## [SUPPLIED MATERIAL]
==========

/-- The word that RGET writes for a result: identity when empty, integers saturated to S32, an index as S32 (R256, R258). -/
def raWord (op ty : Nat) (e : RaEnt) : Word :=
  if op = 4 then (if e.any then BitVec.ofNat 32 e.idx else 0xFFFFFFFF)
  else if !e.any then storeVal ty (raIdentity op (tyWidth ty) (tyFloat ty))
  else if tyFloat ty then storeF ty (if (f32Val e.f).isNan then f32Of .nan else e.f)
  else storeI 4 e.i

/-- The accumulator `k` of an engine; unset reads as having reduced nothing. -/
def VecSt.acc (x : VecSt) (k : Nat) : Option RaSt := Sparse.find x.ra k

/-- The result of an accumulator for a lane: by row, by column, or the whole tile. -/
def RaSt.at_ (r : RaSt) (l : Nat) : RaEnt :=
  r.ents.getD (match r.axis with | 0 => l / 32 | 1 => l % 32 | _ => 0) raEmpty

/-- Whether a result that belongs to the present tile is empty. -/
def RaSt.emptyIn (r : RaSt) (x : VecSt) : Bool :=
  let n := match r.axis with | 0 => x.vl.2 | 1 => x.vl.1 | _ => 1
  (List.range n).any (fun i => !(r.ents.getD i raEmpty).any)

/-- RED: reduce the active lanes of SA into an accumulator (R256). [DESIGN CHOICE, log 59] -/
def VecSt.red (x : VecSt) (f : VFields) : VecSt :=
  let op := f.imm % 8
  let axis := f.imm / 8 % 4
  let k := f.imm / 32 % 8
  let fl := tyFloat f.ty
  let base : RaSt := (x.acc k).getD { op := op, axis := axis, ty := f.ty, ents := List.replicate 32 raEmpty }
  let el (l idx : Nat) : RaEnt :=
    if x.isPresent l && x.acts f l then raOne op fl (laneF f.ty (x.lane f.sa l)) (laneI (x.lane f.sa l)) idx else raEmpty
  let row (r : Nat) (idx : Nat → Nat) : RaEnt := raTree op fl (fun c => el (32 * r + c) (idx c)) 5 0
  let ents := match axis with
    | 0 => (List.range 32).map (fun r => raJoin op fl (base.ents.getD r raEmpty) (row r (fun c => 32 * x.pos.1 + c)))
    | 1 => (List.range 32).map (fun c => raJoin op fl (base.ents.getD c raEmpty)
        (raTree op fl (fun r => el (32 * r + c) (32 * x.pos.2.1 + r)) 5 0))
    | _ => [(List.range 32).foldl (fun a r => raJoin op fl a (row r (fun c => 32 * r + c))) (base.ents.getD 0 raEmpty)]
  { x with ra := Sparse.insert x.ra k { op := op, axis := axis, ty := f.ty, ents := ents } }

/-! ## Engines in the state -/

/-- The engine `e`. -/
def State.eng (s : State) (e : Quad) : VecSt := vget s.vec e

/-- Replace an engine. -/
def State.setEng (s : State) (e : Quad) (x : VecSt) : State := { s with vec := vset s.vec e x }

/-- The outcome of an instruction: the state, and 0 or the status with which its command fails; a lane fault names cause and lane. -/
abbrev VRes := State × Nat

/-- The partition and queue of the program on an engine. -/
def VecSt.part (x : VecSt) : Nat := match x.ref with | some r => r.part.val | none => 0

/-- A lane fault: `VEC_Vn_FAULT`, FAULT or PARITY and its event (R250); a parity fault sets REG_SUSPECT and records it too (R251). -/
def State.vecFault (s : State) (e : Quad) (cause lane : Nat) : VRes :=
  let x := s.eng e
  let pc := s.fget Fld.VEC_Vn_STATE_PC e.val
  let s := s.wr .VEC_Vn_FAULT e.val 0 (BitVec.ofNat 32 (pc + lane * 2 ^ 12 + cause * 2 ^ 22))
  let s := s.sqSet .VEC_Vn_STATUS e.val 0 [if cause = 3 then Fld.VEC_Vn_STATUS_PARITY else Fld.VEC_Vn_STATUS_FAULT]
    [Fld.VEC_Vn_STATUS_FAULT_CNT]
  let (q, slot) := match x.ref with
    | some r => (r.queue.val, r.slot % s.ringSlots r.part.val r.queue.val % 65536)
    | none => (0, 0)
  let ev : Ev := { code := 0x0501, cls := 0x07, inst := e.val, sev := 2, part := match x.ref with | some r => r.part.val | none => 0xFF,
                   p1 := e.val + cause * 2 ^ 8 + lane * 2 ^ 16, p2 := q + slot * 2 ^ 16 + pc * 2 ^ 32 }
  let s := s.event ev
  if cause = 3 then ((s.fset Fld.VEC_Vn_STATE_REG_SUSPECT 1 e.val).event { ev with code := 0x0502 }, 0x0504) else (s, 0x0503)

==========

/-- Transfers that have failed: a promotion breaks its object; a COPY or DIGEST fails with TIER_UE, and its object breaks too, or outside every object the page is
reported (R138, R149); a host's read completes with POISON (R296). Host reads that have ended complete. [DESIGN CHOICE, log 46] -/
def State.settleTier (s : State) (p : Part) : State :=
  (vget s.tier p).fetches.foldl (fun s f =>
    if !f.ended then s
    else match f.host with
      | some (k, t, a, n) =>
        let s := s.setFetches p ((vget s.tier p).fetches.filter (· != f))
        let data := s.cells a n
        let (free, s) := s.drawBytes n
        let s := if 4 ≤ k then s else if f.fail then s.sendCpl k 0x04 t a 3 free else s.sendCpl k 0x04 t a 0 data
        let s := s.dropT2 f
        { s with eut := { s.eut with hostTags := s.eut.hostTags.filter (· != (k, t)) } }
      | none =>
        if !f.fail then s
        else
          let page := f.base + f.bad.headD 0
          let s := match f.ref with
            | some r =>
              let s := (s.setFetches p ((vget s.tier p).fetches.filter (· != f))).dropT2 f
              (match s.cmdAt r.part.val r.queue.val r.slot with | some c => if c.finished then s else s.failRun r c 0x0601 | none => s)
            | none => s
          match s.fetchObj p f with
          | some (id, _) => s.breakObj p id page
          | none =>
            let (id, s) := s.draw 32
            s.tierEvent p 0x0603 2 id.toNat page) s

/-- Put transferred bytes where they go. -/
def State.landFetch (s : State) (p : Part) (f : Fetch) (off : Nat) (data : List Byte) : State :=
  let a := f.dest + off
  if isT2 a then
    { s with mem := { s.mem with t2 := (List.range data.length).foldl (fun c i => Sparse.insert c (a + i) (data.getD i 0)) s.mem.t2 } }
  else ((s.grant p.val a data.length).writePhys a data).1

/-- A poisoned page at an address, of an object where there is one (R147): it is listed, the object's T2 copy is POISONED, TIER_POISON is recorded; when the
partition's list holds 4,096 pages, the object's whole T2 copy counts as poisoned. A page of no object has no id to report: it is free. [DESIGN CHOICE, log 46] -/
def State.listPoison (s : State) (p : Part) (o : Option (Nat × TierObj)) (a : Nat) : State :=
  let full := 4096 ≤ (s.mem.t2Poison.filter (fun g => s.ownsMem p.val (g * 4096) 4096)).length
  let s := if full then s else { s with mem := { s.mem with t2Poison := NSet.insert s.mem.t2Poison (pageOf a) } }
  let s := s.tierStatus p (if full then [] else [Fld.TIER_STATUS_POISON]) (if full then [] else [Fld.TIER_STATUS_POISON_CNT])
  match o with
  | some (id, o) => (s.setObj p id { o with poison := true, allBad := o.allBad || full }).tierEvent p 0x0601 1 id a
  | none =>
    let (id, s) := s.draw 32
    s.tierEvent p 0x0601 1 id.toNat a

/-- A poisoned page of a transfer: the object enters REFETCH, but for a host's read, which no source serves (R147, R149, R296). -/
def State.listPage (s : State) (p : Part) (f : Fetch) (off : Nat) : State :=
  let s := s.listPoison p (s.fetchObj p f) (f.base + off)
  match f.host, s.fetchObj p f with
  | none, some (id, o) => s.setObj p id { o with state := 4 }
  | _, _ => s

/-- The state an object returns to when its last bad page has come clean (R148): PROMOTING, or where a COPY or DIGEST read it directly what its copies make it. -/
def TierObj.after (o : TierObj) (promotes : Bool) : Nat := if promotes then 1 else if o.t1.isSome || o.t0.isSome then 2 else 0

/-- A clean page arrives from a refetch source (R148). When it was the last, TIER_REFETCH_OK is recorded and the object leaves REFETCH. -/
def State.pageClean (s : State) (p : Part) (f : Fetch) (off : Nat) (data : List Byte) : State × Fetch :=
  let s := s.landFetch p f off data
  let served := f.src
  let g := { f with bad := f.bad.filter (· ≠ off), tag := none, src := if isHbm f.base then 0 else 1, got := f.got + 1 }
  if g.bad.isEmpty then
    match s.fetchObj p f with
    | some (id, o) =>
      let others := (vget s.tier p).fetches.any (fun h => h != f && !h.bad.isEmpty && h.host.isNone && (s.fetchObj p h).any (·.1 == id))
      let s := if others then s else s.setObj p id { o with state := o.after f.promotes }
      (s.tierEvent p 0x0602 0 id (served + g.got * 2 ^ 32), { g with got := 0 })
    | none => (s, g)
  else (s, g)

==========

## [REQUIRED ACTION]
Your reply is to repeat, unchanged, the lines above running from the one with "recorded; when the" up to and including the one with "let s := if full".

## [SOLUTION FOR THIS TASK]
/-- A poisoned page at an address, of an object where there is one (R147): it is listed, the object's T2 copy is POISONED, TIER_POISON is recorded; when the
partition's list holds 4,096 pages, the object's whole T2 copy counts as poisoned. A page of no object has no id to report: it is free. [DESIGN CHOICE, log 46] -/
def State.listPoison (s : State) (p : Part) (o : Option (Nat × TierObj)) (a : Nat) : State :=
  let full := 4096 ≤ (s.mem.t2Poison.filter (fun g => s.ownsMem p.val (g * 4096) 4096)).length
  let s := if full then s else { s with mem := { s.mem with t2Poison := NSet.insert s.mem.t2Poison (pageOf a) } }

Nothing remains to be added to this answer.